9. A method of forming a joined gutter assembly utilising roof gutter units in accordance with any one of the preceding claims, the method comprising arranging the gutter units such that at at least one end of each unit the first, insulating block, layer stops short of the end of the base support member so that said base support member has a free projecting portion, placing two of said gutter units in end-to-end aligned relationship with the free projecting portions of the base support members oppositely located and with a space between the facing ends of the first layers of the gutter units, forming an overlap join between said aligned gutter units at the opposed free projecting portions, placing an infill block of insulating material in the space between the facing first layers of the aligned gutter units, placing a waterproofing layer over said infill block, and forming an overlap join between waterproof layers for continuity of waterproofing on the joined gutter assembly.

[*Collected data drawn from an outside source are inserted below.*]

/-! ### `State.takeShow` -/

@[simp] theorem State.takeShow_pending (s : State) (k : Word) : (s.takeShow k).pending = s.pending := by
  unfold State.takeShow; split <;> simp
@[simp] theorem State.takeShow_out (s : State) (k : Word) : (s.takeShow k).out = s.out := by
  unfold State.takeShow; split <;> simp
@[simp] theorem State.takeShow_resetPin (s : State) (k : Word) : (s.takeShow k).resetPin = s.resetPin := by
  unfold State.takeShow; split <;> simp
@[simp] theorem State.takeShow_ring (s : State) (k : Word) : (s.takeShow k).ring = s.ring := by
  unfold State.takeShow; split <;> simp
@[simp] theorem State.takeShow_address (s : State) (k : Word) : (s.takeShow k).address = s.address := by
  unfold State.takeShow; split <;> simp
@[simp] theorem State.takeShow_commands (s : State) (k : Word) : (s.takeShow k).commands = s.commands := by
  unfold State.takeShow; split <;> simp
@[simp] theorem State.takeShow_intake (s : State) (k : Word) : (s.takeShow k).intake = s.intake := by
  unfold State.takeShow; split <;> simp
@[simp] theorem State.takeShow_scan (s : State) (k : Word) : (s.takeShow k).scan = s.scan := by
  unfold State.takeShow; split <;> simp
@[simp] theorem State.takeShow_store (s : State) (k : Word) : (s.takeShow k).store = s.store := by
  unfold State.takeShow; split <;> simp
@[simp] theorem State.takeShow_node (s : State) (k : Word) : (s.takeShow k).node = s.node := by
  unfold State.takeShow; split <;> simp

/-! ### `State.comparePixels` -/

@[simp] theorem State.comparePixels_pending (s : State) (n : Word) (ps : List TilePixel) : (s.comparePixels n ps).pending = s.pending := by
  unfold State.comparePixels; repeat' split
  all_goals simp
@[simp] theorem State.comparePixels_out (s : State) (n : Word) (ps : List TilePixel) : (s.comparePixels n ps).out = s.out := by
  unfold State.comparePixels; repeat' split
  all_goals simp
@[simp] theorem State.comparePixels_resetPin (s : State) (n : Word) (ps : List TilePixel) : (s.comparePixels n ps).resetPin = s.resetPin := by
  unfold State.comparePixels; repeat' split
  all_goals simp
@[simp] theorem State.comparePixels_ring (s : State) (n : Word) (ps : List TilePixel) : (s.comparePixels n ps).ring = s.ring := by
  unfold State.comparePixels; repeat' split
  all_goals simp
@[simp] theorem State.comparePixels_address (s : State) (n : Word) (ps : List TilePixel) : (s.comparePixels n ps).address = s.address := by
  unfold State.comparePixels; repeat' split
  all_goals simp
@[simp] theorem State.comparePixels_commands (s : State) (n : Word) (ps : List TilePixel) : (s.comparePixels n ps).commands = s.commands := by
  unfold State.comparePixels; repeat' split
  all_goals simp
@[simp] theorem State.comparePixels_queue (s : State) (n : Word) (ps : List TilePixel) : (s.comparePixels n ps).queue = s.queue := by
  unfold State.comparePixels; repeat' split
  all_goals simp
@[simp] theorem State.comparePixels_banks (s : State) (n : Word) (ps : List TilePixel) : (s.comparePixels n ps).banks = s.banks := by
  unfold State.comparePixels; repeat' split
  all_goals simp
@[simp] theorem State.comparePixels_scan (s : State) (n : Word) (ps : List TilePixel) : (s.comparePixels n ps).scan = s.scan := by
  unfold State.comparePixels; repeat' split
  all_goals simp
@[simp] theorem State.comparePixels_thermal (s : State) (n : Word) (ps : List TilePixel) : (s.comparePixels n ps).thermal = s.thermal := by
  unfold State.comparePixels; repeat' split
  all_goals simp
@[simp] theorem State.comparePixels_store (s : State) (n : Word) (ps : List TilePixel) : (s.comparePixels n ps).store = s.store := by
  unfold State.comparePixels; repeat' split
  all_goals simp
@[simp] theorem State.comparePixels_node (s : State) (n : Word) (ps : List TilePixel) : (s.comparePixels n ps).node = s.node := by
  unfold State.comparePixels; repeat' split
  all_goals simp

/-! ### `State.takePixelPacket` -/

@[simp] theorem State.takePixelPacket_pending (s : State) (n l c m : Word) (v : List Word) : (s.takePixelPacket n l c m v).pending = s.pending := by
  unfold State.takePixelPacket; repeat' split
  all_goals simp
@[simp] theorem State.takePixelPacket_out (s : State) (n l c m : Word) (v : List Word) : (s.takePixelPacket n l c m v).out = s.out := by
  unfold State.takePixelPacket; repeat' split
  all_goals simp
@[simp] theorem State.takePixelPacket_resetPin (s : State) (n l c m : Word) (v : List Word) : (s.takePixelPacket n l c m v).resetPin = s.resetPin := by
  unfold State.takePixelPacket; repeat' split
  all_goals simp
@[simp] theorem State.takePixelPacket_ring (s : State) (n l c m : Word) (v : List Word) : (s.takePixelPacket n l c m v).ring = s.ring := by
  unfold State.takePixelPacket; repeat' split
  all_goals simp
@[simp] theorem State.takePixelPacket_address (s : State) (n l c m : Word) (v : List Word) : (s.takePixelPacket n l c m v).address = s.address := by
  unfold State.takePixelPacket; repeat' split
  all_goals simp
@[simp] theorem State.takePixelPacket_commands (s : State) (n l c m : Word) (v : List Word) : (s.takePixelPacket n l c m v).commands = s.commands := by
  unfold State.takePixelPacket; repeat' split
  all_goals simp
@[simp] theorem State.takePixelPacket_queue (s : State) (n l c m : Word) (v : List Word) : (s.takePixelPacket n l c m v).queue = s.queue := by
  unfold State.takePixelPacket; repeat' split
  all_goals simp
@[simp] theorem State.takePixelPacket_banks (s : State) (n l c m : Word) (v : List Word) : (s.takePixelPacket n l c m v).banks = s.banks := by
  unfold State.takePixelPacket; repeat' split
  all_goals simp
@[simp] theorem State.takePixelPacket_scan (s : State) (n l c m : Word) (v : List Word) : (s.takePixelPacket n l c m v).scan = s.scan := by
  unfold State.takePixelPacket; repeat' split
  all_goals simp
@[simp] theorem State.takePixelPacket_thermal (s : State) (n l c m : Word) (v : List Word) : (s.takePixelPacket n l c m v).thermal = s.thermal := by
  unfold State.takePixelPacket; repeat' split
  all_goals simp
@[simp] theorem State.takePixelPacket_store (s : State) (n l c m : Word) (v : List Word) : (s.takePixelPacket n l c m v).store = s.store := by
  unfold State.takePixelPacket; repeat' split
  all_goals simp
@[simp] theorem State.takePixelPacket_node (s : State) (n l c m : Word) (v : List Word) : (s.takePixelPacket n l c m v).node = s.node := by
  unfold State.takePixelPacket; repeat' split
  all_goals simp

/-! ### `State.holdTimerExpiry` -/

@[simp] theorem State.holdTimerExpiry_pending (s : State) : s.holdTimerExpiry.pending = s.pending := by
  unfold State.holdTimerExpiry; split <;> simp
@[simp] theorem State.holdTimerExpiry_out (s : State) : s.holdTimerExpiry.out = s.out := by
  unfold State.holdTimerExpiry; split <;> simp
@[simp] theorem State.holdTimerExpiry_resetPin (s : State) : s.holdTimerExpiry.resetPin = s.resetPin := by
  unfold State.holdTimerExpiry; split <;> simp
@[simp] theorem State.holdTimerExpiry_ring (s : State) : s.holdTimerExpiry.ring = s.ring := by
  unfold State.holdTimerExpiry; split <;> simp
@[simp] theorem State.holdTimerExpiry_address (s : State) : s.holdTimerExpiry.address = s.address := by
  unfold State.holdTimerExpiry; split <;> simp
@[simp] theorem State.holdTimerExpiry_commands (s : State) : s.holdTimerExpiry.commands = s.commands := by
  unfold State.holdTimerExpiry; split <;> simp
@[simp] theorem State.holdTimerExpiry_banks (s : State) : s.holdTimerExpiry.banks = s.banks := by
  unfold State.holdTimerExpiry; split <;> simp
@[simp] theorem State.holdTimerExpiry_intake (s : State) : s.holdTimerExpiry.intake = s.intake := by
  unfold State.holdTimerExpiry; split <;> simp
@[simp] theorem State.holdTimerExpiry_thermal (s : State) : s.holdTimerExpiry.thermal = s.thermal := by
  unfold State.holdTimerExpiry; split <;> simp
@[simp] theorem State.holdTimerExpiry_store (s : State) : s.holdTimerExpiry.store = s.store := by
  unfold State.holdTimerExpiry; split <;> simp
@[simp] theorem State.holdTimerExpiry_node (s : State) : s.holdTimerExpiry.node = s.node := by
  unfold State.holdTimerExpiry; split <;> simp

10. A method as claimed in claim 9, wherein the overlap join is provided by having a joggle on one of the free projecting portions to enable placement of the opposed free projecting portions in overlapping relationship.

11. A method as claimed in claim 10, wherein the join is achieved by mechanical fasteners such as for example by bolts.

12. A method as claimed in claim 10, wherein the free projecting portions are directly opposed and the overlap join is obtained by a separate connecting plate between the portions.

13. A method as claimed in any one of claims 10 to 12, wherein one gutter unit has a waterproof layer portion which extends freely from one end of the first (insulating) layer, and this free waterproof layer portion is placed over the infill block and further placed in joined overlapping relationship with the waterproof layer of the other gutter unit of the assembly.

14. A method as claimed in claim 13, wherein the overlap join of the waterproof layers is achieved by hot air welding.

15. A roof gutter unit comprising a multi-layer assemblage including inner and outer layers and an insulating layer between said inner and outer layers, the outer layer being in the form of waterproof sheeting, said multi-layer assemblage additionally including a heat-sink layer constituting a support for said waterproof sheeting.

16. A roof gutter unit as claimed in claim 15, wherein said heat-sink layer is of non-metallic material.

17. A roof gutter unit as claimed in claim 15 or 16, wherein the heat sink layer is made of wood or chipboard.

18. A roof gutter unit as claimed in any one of claims 15 to 17, wherein the inner layer of the assemblage is of metal or reinforced plastics material.

19. A roof gutter unit substantially as hereinbefore described with reference to and illustrated in Figs 1 and 2 or Figs 1 and 3 of the accompanying drawings.

20. A method of forming a roof gutter assembly as claimed in claim 9 and substantially as hereinbefore described.

21. A roof gutter assembly made by the method of any one of claims 9 to 14 or claim 21.